The path-vs-id check is a small detail with outsized value. It catches the bug class where someone renames a file but forgets to update the id field, or vice versa. CI blocks the PR — the prompt’s identity stays consistent between filesystem and metadata.

The behavioral gate (scripts/eval_prompts.py) runs each prompt against test cases, computes accuracy, and fails the build if accuracy drops below baseline_accuracy declared in the prompt’s metadata:

def evaluate_prompt(prompt_id, eval_path):
    cases = yaml.safe_load(eval_path.read_text())["cases"]
    prompt = load_prompt(prompt_id)
    passes = sum(
        1 for case in cases
        if classify_stub(prompt.template, case["input"]) == case["expected"]
    )
    return passes / len(cases)


def main():
    for eval_file in sorted(EVAL_DIR.rglob("*.yaml")):
        data = yaml.safe_load(eval_file.read_text())
        prompt = load_prompt(data["prompt_id"])
        accuracy = evaluate_prompt(prompt.id, eval_file)
        baseline = prompt.metrics.get("baseline_accuracy")
        if baseline is not None and accuracy < baseline:
            return 1   # CI fails
    return 0

In the demo I stub the model with a keyword classifier so the eval runs without API keys. In real usage, classify_stub() becomes a Bedrock or Anthropic call, and the test cases come from a held-out evaluation set per prompt. The framework is identical either way — the only change is what’s behind the model boundary.
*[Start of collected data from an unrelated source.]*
/-- Close a record with a completeness (R323 to R325): 1 COMPLETE or 2 SHORT_PRE as its pre-trigger came out, or 3
INCOMPLETE. The actual lengths are those of the data copied. [DEDUCED, notes/assumptions/34; DEDUCED, notes/assumptions/145] -/
def closeRecord (incomplete : Bool) (n : Nat) (s : State) : State :=
  match recordOf s n with
  | none => s
  | some r =>
    if r.completeness ≠ 0 then s
    else
      let s := endCollection r s
      let at_ := netNs r.time
      let pre := preReach s r
      let after := if s.pointer.areaSram then 0 else if incomplete then postReach s r else r.postReq * 1000
      let closed := r.zones.map fun z => closeZone s at_ (at_ - pre) (at_ + after) z.zone
      let short := decide (pre < r.preReq * 1000)
      let errors := (((recordFeeds s r).map zonePort).eraseDups).flatMap fun p => (readPort s p).errors
      let r : EventRecord := { r with
        collecting := false, headerBad := [], preActual := pre / 1000, closed := nowNet s, postActual := after / 1000,
        completeness := if incomplete then 3 else if short then 2 else 1,
        flags := if short then r.flags ||| 0x01#8 else r.flags,
        zones := (closed.zipIdx).map fun (c, i) => if c.1.copy.isEmpty then c.1 else { c.1 with stream := s.pointer.nextStream + i } }
      let s := onPtr (fun x => { x with nextStream := x.nextStream + closed.length }) (setRecord r s)
      let s := closed.foldl (fun s c => countStream 9 c.2 false s) s
      let s := errors.foldl (fun s e => decodeError 0 e.1 e.2 s) s
      fitData s.pointer.records.length n (post 0x2402 n r.completeness r.flags.toNat s)

/-- Every open record closes INCOMPLETE (R324). [DESIGN CHOICE, notes/assumptions/44] -/
def closeAllRecords (s : State) : State := forEach ((openRecords s).map (·.number)) (closeRecord true) s

/-- Does the ring hold fire + post for every covered ring zone, and has the span passed for the frames of the others (R322, R323)? [DEDUCED, notes/assumptions/34] -/
def recordReady (s : State) (r : EventRecord) : Bool :=
  !r.collecting && decide (netNs r.time + r.postReq * 1000 ≤ nowNs s) && (recordFeeds s r).all fun z =>
    (ringRuns s z).any fun u => decide (netNs r.time + r.postReq * 1000 ≤ u.time + portRoundNs s (zonePort z))

/-- RECORD_CLOSE (R323, R347): the ring holds the record's post-trigger, so its data is copied and it closes; where a block in the
post-trigger part yields nothing, the copy ends there and it closes INCOMPLETE. [DEDUCED, notes/assumptions/34; DEDUCED, notes/assumptions/145] -/
def recordClose (n : Nat) (s : State) : State :=
  match recordOf s n with
  | some r =>
    if recordReady s r then
      let cut := !(recordFeeds s r).isEmpty && decide (postReach s r < r.postReq * 1000)
      closeRecord cut n s
    else s
  | none => s

/-- RECORD_CLOSE. -/
def execRecordClose (n : Nat) (s : State) : Host.Outcome State Fault Refusal := .next (recordClose n s)

/-- Round start `round` of port `p` ends collections of rounds three and more back (R320); without DRAM such records
close at once (R325). [DEDUCED, notes/assumptions/34] -/
def endCollections (p round : Nat) (s : State) : State :=
  let due := (openRecords s).filter fun r => r.collecting && r.port == p && decide (3 ≤ (round + 2 ^ 32 - r.round) % 2 ^ 32)
  forEach due (fun r s =>
    let s := endCollection r s
    if s.pointer.areaSram then closeRecord false r.number s else s) s

/-- Modes in which the unit reads and drives the trigger lines (R318). -/
def linesLive (m : Mode) : Bool :=
  m == .config || m == .survey || m == .run || m == .sentinel || m == .inhibit || m == .handover

/-- Is the master arm in force (R316)? Under FOLLOW (2) TRG_ARM_N must be low, and be read (R318). -/
def masterArmNow (s : State) : Bool :=
  paramBool s Pid.ptrMasterArm 0 &&
  (paramNat s Pid.ptrArmBus 0 != 2 || (s.pointer.armLow && linesLive s.mode.current))

/-- Is TRG_ARM_N driven low by this unit (R316)? -/
def trgArmDriven (s : State) : Bool :=
  paramNat s Pid.ptrArmBus 0 == 1 && paramBool s Pid.ptrMasterArm 0 && linesLive s.mode.current

/-- A change of the master arm posts MASTER_ARM with its cause (R316): 0 host, 1 TRG_ARM_N, 2 mode. -/
def updateMasterArm (cause : Nat) (s : State) : State :=
  let now := masterArmNow s
  if now == s.pointer.masterArmed then s
  else post 0x2403 (bit now) cause 0 (onPtr (fun x => { x with masterArmed := now }) s)

/-- TRG_ARM_N_CHANGE (R316): the line has stood 1 µs at its level. -/
def execTrgArmNChange (low : Bool) (s : State) : Host.Outcome State Fault Refusal :=
  .next (updateMasterArm 1 (onPtr (fun x => { x with armLow := low }) s))

/-- REMOTE_FIRE_EDGE (R319): a fall that begins while this unit does not drive the line reaches every sequencer. [DEDUCED, notes/assumptions/32] -/
def remoteFireEdge (s : State) : State :=
  if s.pointer.fireOut || !linesLive s.mode.current then s
  else
    let ns := nowNs s
    bump Pid.ptrRemoteFires 0 (onPtr (fun x => { x with inbox := x.inbox.map fun i => { i with remote := ns :: i.remote } }) s)

/-- REMOTE_FIRE_EDGE. -/
def execRemoteFireEdge (s : State) : Host.Outcome State Fault Refusal := .next (remoteFireEdge s)

/-- FIRE_PULSE_END (R318): `ptr.fire_pulse_us` after the last fire, TRG_FIRE_N is released. -/
def execFirePulseEnd (s : State) : Host.Outcome State Fault Refusal := .next (onPtr (fun x => { x with fireOut := false }) s)

/-- MASTER_ARM_WRITE (R316). -/
def execMasterArmWrite (on : Bool) (s : State) : Host.Outcome State Fault Refusal :=
  .next (updateMasterArm 0 (paramPut Pid.ptrMasterArm 0 (bit on) s))

/-- PTR_FLAGS_WRITE (R308): a host write takes effect at once, between steps. -/
def execPtrFlagsWrite (v : Nat) (s : State) : Host.Outcome State Fault Refusal :=
  .next (paramPut Pid.ptrFlags 0 (v % 256 : Nat) s)

/-- Disarm a sequencer with the cause of SEQ_DISARMED: 1 DISARM, 2 COMMIT, 3 DORMANT (R314, R315). -/
def disarm (cause q : Nat) (s : State) : State :=
  if (seqOf s q).arm == .idle then s
  else post 0x2404 q cause 0 (onSeq q (fun x => { x with
    arm := .idle, recording := false, disarmedByCommit := x.disarmedByCommit || cause == 2 }) s)

/-- ARMED in the initial state, with timers stopped, counters 0 and no window (R315). -/
def armSeq (q : Nat) (s : State) : State :=
  onSeq q (fun x => { x with
    arm := .armed, state := paramNat s Pid.seqInitialState q, timers := Vector.replicate 2 none,
    counters := Vector.replicate 2 0, window := none, lastFire := none, recordFrom := 0, recording := false, missed := 0 }) s

end Sys2Proof.Machine
end

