-- ==== Sys2Proof/Machine/Memory.lean ====
section
/-! DEFINITION. The Kennel, DRAM ports and on-chip stores (R364 to R395), misses of zones (R221, R267, R268), and their
rows. -/

namespace Sys2Proof.Machine

/-- Update the memory system. -/
def onMem (f : Memory → Memory) (s : State) : State := { s with memory := f s.memory }

/-! ## The Kennel -/

/-- Does a port hold pages of the regions: online, or training with its traffic held and its contents kept (R382, R386)? -/
def holdsPages (d : DramPort) : Bool := d.state == .online || (d.state == .training && d.cause == 0)

/-- Retired pages of the ports that count. -/
def retiredPages (s : State) : Nat := ((s.memory.ports.toList.filter holdsPages).map fun d => d.retired.length).sum

/-- U of R386 in pages: fifteen sixteenths of the online ports (R369), less retired pages. -/
def usablePages (s : State) : Nat :=
  ((s.memory.ports.toList.filter holdsPages).map (·.capacityMib)).sum * 15 - retiredPages s

/-- Usable MiB for events. -/
def usableMib (s : State) : Nat := usablePages s / 16

/-- Region allocations in pages for U pages (R386): the minimums, then history, records, replay and ring up to their quotas;
nothing below 384 MiB. -/
def kennelShare (u : Nat) (hist rec_ replay ring : Nat) : Vector Nat 5 :=
  if u < 384 * 16 then Vector.replicate 5 0
  else
    let r0 := u - 384 * 16
    let h := min r0 (hist * 16)
    let e := min (r0 - h) (rec_ * 16 - 1024)
    let y := min (r0 - h - e) (replay * 16)
    let g := min (r0 - h - e - y) (ring * 16 - 4096)
    #v[1024, 1024 + e, 4096 + g, h, y]

/-- The record area is in Scribe's memory or in DRAM (R325, R385): a move leaves the records of the area left behind. [DESIGN CHOICE, notes/assumptions/44] -/
def moveRecords (sram : Bool) (s : State) : State :=
  if s.pointer.areaSram = sram then s else onPtr (fun x => { x with areaSram := sram, records := [] }) s

/-- Resize the regions (R386): replay jobs whose buffers are lost end SOURCE_LOST; without DRAM the record area is in
Scribe's memory (R325, R385). [DESIGN CHOICE, notes/assumptions/44] -/
def kennelResize (s : State) : State :=
  let u := usablePages s
  let old := vecRead s.memory.regions 4 0
  let rs := kennelShare u (paramNat s Pid.memQuotaHistoryMib 0) (paramNat s Pid.memQuotaRecordsMib 0)
    (paramNat s Pid.memQuotaReplayMib 0) (paramNat s Pid.memQuotaRingMib 0)
  let s := onMem (fun m => { m with regions := rs, usablePages := u, retiredCounted := retiredPages s }) s
  let s := moveRecords (decide (u < 384 * 16)) s
  let new := vecRead rs 4 0
  if new < old then
    forEach (((s.inkstone.jobs.filter fun j => decide (j.2.state ≤ 1)).map (·.1)).filter fun i => decide (new < (i + 1) * old / 16))
      (fun i s => endJob i 2 s) s
  else s

/-- Pages in use in region `y` (R393): staging of an upload, record headers and copies, ring pages, two page sets of paged
history, and the buffers of running jobs. -/
def regionUsed (s : State) (y : Nat) : Nat :=
  match y with
  | 0 => ceilDiv ((s.firmware.upload.map (·.bytes.length)).getD 0) 65536
  | 1 => if s.pointer.areaSram then 0 else 8 + ((s.pointer.records.map fun r => ceilDiv (copiedBytes r.2) 65536)).sum
  | 2 => s.inkstone.pages.length
  | 3 => 2 * (if flowMode s == .sentinel then s.herder.sentinel.pages else s.herder.run.pages)
  | _ => (jobsRunning s).length * (vecRead s.memory.regions 4 0 / 16)

/-- Pages no region holds. -/
def kennelFree (s : State) : Nat := s.memory.usablePages - s.memory.regions.toList.sum

/-! ## Re-admission in place -/

/-- Does a re-admission wait for port `p`'s next round start (R228)? Ports that wait for the switch of R93 take it there. [DEDUCED, notes/assumptions/35] -/
def readmitWaits (s : State) (p : Nat) : Bool := s.banks.switch.isNone && (portOf s p).gridRunning

/-- Re-admit the ACTIVE bank in place (R86, R228): both plans, then the zones' flags, on a port whose grid runs at its next round
start. `keep` stay suspended. [DEDUCED, notes/assumptions/35] -/
def readmitAll (cause : Nat) (keep : List Nat) (s : State) : State :=
  let b := s.banks.active
  let dram := decide (384 * 16 ≤ s.memory.usablePages)
  let lim := planLimits s b
  let h := s.herder
  let s := { s with herder := { h with
    run := readmitPlan b s.serif.library lim false dram keep, sentinel := readmitPlan b s.serif.library lim true dram keep,
    oldRun := if s.banks.switch.isNone then h.run else h.oldRun,
    oldSentinel := if s.banks.switch.isNone then h.sentinel else h.oldSentinel } }
  forEach allPorts (fun p s =>
    if readmitWaits s p then onPort p (fun x => { x with readmit := some cause }) s
    else applyGrants cause p (onPort p (fun x => { x with readmit := none }) s)) s

/-- Zones that the plan their port runs serves from DRAM (R222). -/
def pagedZones (s : State) : List Nat :=
  allPorts.flatMap fun p => ((planInForce s p).grants.filter fun g => zonePort g.zone == p && g.paged && !g.suspended).map (·.zone)

/-- Zones that either plan serves from DRAM. -/
def pagedEver (s : State) : List Nat :=
  (((s.herder.run.grants ++ s.herder.sentinel.grants).filter fun g => g.paged && !g.suspended).map (·.zone)).eraseDups

/-- A zone's history restarts from zero (R228, R267). [DESIGN CHOICE, notes/assumptions/44] -/
def loseHistory (z arg lost : Nat) (s : State) : State :=
  post 0x1804 z arg 0 (noteGap z lost 4 (forgetPieces z (onZone z (fun x => { x with
    historyLost := true, hist := [], heldRuns := [], qual := [], userHist := [], filters := [], energy := [], samples := [], marks := [], flags := 0,
    gathered := 0, out := [], feats := [] }) s)))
Both gates run in GitHub Actions on every PR:

# .github/workflows/validate.yml
jobs:
  validate:
    runs-on: ubuntu-latest
    steps:
      - uses: actions/checkout@v4
      - uses: actions/setup-python@v5
        with: { python-version: "3.10" }
      - run: pip install -e ".[dev]"
      - run: python scripts/validate_prompts.py
      - run: python scripts/eval_prompts.py

A failed schema check or a regressed eval blocks the merge. No prompt with missing metadata reaches main. No prompt that degrades accuracy ships to prod. The pipeline is the discipline.

4. Runtime — Lambda and Glue using the same import

Both runtimes consume the registry through the same import statement. That’s the architectural punchline:

from promptops_core.registry import load_prompt
from promptops_core.observability import log_prompt_event, EVENT_INVOKED, EVENT_COMPLETED

What changes is the packaging mechanic, invisible to the import.

Lambda consumes via Lambda Layer. The Layer ZIP unpacks at /opt/python/, so the runtime sees /opt/python/promptops_core/ and /opt/python/prompts/. Standard Python search path picks them up:

# examples/lambda/hello_world_lambda.py
import time
import json

from promptops_core.registry import load_prompt
from promptops_core.observability import (
    log_prompt_event, EVENT_INVOKED, EVENT_COMPLETED
)

PROMPT_ID = "customer-support.intent-classifier"


def handler(event, context):
    user_message = event.get("message", "")
    prompt = load_prompt(PROMPT_ID)
    request_id = getattr(context, "aws_request_id", "local")

    log_prompt_event(EVENT_INVOKED, prompt,
                     request_id=request_id,
                     user_message_length=len(user_message))

    start = time.perf_counter()
    intent = "billing"  # Stub — replace with model call
    latency_ms = int((time.perf_counter() - start) * 1000)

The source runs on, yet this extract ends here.